Take the lines below from the first through the one that contains "to R341). -/" and copy them exactly.

Exercise materials:
----------

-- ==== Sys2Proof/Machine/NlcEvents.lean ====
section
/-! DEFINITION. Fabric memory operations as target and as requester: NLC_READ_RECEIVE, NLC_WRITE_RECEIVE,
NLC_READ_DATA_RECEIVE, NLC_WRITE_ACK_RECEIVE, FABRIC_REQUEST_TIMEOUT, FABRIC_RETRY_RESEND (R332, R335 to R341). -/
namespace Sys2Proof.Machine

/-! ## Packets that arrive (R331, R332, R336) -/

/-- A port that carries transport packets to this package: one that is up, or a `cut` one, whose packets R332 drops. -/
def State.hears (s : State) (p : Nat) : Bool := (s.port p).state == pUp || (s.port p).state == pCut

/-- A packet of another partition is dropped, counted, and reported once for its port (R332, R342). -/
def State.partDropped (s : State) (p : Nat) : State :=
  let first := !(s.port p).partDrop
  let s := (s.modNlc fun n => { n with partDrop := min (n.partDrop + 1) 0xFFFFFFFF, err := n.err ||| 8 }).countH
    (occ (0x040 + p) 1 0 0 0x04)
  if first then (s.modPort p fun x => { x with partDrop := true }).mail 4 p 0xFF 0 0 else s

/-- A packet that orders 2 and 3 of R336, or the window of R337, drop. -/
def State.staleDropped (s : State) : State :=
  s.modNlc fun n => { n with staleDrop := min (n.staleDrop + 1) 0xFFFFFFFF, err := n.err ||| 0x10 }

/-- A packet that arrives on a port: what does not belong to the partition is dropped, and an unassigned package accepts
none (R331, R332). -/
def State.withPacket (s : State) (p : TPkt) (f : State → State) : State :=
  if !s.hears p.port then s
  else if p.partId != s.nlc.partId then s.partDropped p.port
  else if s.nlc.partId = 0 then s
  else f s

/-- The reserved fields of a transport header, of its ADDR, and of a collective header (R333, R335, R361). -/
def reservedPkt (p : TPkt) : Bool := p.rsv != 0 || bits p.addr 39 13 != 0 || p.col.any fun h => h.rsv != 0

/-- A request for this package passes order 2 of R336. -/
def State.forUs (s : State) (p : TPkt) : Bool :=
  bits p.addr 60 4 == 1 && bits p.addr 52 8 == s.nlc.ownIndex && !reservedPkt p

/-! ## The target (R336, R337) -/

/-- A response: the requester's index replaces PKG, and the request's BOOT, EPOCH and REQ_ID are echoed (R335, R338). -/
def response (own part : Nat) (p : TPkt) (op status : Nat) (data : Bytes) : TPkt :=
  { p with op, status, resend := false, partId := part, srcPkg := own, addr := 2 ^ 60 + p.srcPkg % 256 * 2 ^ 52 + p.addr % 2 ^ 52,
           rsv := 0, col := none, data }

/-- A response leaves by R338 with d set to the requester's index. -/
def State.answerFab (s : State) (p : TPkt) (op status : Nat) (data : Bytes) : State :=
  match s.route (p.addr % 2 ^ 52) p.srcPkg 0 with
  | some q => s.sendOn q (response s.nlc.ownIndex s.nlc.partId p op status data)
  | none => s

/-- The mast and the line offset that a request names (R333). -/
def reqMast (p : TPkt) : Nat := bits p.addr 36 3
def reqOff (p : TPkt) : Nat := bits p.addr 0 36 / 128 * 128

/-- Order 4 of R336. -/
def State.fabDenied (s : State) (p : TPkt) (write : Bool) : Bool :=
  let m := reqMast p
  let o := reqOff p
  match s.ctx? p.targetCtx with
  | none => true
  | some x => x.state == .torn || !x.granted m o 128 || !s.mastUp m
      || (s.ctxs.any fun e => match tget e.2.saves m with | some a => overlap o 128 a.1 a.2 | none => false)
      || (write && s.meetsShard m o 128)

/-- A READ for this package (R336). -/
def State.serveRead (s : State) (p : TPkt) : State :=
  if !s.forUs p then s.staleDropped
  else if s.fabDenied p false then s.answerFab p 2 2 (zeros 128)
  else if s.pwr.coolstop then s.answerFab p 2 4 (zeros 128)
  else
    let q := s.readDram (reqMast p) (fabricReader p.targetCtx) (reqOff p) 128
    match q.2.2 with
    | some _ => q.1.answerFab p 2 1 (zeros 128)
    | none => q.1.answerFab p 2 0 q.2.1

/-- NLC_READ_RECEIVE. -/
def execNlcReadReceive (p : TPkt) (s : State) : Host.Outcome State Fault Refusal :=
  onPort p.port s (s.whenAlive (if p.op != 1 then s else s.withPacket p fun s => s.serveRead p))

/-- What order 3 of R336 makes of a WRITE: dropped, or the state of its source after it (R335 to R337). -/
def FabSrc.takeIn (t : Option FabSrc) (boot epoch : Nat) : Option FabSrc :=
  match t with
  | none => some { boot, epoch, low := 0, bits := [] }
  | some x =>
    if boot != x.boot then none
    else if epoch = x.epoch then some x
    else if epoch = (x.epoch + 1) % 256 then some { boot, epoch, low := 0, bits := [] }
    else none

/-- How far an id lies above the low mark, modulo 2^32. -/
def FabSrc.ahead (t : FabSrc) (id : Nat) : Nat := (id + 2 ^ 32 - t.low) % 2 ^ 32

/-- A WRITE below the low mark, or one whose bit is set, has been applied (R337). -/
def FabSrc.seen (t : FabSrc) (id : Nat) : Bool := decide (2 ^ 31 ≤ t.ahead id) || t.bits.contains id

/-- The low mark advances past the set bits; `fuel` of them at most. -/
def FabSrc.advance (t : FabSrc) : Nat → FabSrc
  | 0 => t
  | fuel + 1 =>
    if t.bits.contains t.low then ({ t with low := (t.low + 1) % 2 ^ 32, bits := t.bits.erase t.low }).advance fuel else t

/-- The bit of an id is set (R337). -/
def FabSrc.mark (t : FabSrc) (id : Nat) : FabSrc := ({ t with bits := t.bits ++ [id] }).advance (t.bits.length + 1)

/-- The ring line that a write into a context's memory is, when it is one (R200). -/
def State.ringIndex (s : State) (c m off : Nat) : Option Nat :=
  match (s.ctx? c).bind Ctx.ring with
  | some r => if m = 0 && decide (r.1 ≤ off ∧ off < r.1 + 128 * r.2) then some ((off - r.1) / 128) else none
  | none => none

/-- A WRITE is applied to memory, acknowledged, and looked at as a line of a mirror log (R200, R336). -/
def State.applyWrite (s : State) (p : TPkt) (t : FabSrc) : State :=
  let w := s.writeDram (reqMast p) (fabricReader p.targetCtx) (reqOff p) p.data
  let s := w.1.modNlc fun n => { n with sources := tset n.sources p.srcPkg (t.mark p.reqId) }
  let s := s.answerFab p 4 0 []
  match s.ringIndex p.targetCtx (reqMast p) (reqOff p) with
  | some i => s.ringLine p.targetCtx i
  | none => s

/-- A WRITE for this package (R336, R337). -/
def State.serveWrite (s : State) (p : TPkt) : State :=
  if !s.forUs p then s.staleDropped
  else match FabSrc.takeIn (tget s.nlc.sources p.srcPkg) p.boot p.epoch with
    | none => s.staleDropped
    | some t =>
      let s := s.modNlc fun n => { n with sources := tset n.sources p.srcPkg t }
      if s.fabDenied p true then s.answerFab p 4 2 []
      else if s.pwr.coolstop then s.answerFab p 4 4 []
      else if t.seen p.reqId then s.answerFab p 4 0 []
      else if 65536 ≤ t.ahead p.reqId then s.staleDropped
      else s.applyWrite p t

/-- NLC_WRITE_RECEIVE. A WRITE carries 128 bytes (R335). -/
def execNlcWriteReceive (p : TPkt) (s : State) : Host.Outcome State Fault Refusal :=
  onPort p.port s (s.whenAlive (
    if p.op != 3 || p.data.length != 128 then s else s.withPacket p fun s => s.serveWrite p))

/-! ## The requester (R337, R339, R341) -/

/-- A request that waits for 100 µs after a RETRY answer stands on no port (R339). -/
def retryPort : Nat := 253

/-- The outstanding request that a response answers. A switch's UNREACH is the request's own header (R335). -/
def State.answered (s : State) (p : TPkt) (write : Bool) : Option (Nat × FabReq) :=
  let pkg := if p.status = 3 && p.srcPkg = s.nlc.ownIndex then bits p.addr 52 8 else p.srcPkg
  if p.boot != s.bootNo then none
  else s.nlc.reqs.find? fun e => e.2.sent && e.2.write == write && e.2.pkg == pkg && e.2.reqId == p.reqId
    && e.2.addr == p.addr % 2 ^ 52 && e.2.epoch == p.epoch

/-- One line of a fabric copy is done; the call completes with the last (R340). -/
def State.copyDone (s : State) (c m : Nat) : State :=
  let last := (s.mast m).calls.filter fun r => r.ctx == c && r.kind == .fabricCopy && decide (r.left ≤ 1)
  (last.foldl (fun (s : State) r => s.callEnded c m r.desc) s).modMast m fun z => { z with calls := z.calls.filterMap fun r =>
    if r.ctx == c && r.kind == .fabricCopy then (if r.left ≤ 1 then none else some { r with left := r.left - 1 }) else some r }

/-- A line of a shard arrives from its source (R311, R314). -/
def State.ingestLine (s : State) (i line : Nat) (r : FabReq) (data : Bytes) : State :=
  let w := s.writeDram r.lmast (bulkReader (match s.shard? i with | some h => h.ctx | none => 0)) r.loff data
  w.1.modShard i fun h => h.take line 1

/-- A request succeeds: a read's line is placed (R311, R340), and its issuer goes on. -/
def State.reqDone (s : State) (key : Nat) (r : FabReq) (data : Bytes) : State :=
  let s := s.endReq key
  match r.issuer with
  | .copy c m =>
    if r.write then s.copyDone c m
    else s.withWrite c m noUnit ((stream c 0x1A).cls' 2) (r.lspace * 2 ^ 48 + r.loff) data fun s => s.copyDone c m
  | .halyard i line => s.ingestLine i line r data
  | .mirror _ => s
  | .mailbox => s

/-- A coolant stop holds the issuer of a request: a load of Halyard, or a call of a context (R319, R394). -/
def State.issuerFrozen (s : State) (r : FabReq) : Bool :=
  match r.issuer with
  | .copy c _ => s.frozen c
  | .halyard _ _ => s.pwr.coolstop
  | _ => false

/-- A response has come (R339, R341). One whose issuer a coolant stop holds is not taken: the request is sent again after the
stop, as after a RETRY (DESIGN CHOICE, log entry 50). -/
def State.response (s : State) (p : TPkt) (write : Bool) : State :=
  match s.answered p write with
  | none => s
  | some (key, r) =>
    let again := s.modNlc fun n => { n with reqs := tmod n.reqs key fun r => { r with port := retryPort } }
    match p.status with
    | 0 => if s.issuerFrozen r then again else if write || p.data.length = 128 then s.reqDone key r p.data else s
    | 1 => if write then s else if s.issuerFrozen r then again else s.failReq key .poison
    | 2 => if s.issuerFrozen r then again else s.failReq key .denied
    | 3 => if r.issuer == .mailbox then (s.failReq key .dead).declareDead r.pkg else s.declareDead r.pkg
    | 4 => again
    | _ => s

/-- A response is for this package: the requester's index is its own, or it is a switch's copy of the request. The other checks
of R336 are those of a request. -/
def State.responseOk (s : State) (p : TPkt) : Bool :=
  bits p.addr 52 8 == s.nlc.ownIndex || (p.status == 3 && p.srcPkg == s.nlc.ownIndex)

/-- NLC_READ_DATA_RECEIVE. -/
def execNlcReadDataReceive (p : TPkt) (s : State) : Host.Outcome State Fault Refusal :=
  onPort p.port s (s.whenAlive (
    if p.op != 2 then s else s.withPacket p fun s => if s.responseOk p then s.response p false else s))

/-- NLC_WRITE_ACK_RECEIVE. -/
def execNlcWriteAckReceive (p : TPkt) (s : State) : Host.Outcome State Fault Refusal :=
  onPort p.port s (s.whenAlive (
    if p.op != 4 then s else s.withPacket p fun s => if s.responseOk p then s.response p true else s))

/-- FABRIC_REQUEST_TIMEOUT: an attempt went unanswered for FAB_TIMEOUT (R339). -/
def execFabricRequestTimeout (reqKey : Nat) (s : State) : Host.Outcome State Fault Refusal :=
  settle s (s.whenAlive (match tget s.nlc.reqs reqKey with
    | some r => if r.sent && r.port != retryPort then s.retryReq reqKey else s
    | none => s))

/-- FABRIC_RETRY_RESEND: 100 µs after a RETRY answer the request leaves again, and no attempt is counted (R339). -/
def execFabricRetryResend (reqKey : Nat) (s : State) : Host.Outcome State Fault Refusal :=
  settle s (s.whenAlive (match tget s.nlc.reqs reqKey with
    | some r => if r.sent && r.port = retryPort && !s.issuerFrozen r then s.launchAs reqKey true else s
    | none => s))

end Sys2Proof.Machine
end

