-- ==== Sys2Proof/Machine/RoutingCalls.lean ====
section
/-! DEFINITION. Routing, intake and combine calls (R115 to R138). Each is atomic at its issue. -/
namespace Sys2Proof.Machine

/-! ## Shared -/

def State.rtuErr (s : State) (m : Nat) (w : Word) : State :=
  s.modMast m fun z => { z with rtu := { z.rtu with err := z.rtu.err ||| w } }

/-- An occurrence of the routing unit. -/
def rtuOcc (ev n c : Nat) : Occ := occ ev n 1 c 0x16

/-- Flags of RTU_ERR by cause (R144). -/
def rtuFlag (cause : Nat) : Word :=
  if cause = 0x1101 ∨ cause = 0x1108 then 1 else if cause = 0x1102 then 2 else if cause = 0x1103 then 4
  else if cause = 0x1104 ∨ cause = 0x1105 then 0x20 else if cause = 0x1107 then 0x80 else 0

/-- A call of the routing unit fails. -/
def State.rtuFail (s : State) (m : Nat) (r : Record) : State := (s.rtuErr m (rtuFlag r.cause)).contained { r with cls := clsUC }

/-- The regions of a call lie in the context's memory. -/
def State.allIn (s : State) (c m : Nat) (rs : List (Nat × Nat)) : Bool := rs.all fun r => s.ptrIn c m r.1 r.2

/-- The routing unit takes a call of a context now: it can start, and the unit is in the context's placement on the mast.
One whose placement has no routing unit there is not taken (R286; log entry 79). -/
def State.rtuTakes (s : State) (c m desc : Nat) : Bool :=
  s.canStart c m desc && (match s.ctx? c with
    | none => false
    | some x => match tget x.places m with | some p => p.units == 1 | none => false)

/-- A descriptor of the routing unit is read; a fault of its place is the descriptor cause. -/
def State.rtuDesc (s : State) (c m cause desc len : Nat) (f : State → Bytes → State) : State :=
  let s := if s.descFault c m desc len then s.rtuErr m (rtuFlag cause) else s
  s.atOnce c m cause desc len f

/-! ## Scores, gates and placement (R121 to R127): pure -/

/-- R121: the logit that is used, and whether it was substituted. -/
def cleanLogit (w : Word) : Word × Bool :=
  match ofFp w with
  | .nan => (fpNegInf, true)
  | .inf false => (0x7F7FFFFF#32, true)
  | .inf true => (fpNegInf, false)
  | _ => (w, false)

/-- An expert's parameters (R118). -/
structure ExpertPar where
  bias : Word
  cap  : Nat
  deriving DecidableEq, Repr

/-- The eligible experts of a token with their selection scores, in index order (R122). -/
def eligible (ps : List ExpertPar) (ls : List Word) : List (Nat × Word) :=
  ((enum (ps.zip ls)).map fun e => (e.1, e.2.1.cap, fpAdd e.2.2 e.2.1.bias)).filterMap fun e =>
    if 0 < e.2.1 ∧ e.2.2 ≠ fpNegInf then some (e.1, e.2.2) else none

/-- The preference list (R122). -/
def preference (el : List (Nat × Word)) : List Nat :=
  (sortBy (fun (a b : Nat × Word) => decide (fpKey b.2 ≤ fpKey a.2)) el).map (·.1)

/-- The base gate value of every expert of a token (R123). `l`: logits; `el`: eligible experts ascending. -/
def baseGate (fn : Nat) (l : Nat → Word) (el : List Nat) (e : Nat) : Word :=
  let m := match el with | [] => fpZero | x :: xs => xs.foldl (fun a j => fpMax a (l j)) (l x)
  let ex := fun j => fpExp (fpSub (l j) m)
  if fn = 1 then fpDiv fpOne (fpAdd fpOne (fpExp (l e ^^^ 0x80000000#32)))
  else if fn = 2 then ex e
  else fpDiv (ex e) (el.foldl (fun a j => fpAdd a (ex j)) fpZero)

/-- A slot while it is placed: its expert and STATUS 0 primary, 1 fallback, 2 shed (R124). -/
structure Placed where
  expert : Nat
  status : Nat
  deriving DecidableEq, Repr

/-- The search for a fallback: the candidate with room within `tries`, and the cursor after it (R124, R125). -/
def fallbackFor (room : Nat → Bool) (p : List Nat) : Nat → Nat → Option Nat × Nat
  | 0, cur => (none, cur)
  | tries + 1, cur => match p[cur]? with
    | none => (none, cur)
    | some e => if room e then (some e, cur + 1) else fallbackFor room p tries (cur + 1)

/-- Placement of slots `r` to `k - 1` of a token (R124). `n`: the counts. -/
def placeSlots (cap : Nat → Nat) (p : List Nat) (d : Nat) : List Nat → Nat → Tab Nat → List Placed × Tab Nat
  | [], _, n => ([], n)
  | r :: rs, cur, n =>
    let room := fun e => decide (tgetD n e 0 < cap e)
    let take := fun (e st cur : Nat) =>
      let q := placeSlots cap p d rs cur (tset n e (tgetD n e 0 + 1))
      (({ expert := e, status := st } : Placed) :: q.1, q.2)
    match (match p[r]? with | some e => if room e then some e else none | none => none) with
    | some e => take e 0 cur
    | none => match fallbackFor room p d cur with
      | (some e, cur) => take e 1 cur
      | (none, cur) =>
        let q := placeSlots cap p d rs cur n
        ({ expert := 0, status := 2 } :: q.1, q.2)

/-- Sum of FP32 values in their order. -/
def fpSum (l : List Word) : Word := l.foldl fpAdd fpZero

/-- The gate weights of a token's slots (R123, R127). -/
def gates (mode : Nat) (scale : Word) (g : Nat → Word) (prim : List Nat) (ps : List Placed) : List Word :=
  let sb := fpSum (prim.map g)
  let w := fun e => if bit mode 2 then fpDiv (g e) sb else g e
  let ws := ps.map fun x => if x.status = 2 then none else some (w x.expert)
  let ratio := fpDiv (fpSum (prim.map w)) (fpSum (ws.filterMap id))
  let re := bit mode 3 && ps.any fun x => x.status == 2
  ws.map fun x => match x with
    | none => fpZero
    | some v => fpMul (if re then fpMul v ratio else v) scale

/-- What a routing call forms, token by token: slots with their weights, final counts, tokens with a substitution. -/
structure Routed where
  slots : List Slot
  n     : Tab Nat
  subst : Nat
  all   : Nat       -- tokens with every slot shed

----------

Response area:
-- ==== Sys2Proof/Machine/NlcEvents.lean ====
section
/-! DEFINITION. Fabric memory operations as target and as requester: NLC_READ_RECEIVE, NLC_WRITE_RECEIVE,
NLC_READ_DATA_RECEIVE, NLC_WRITE_ACK_RECEIVE, FABRIC_REQUEST_TIMEOUT, FABRIC_RETRY_RESEND (R332, R335 to R341). -/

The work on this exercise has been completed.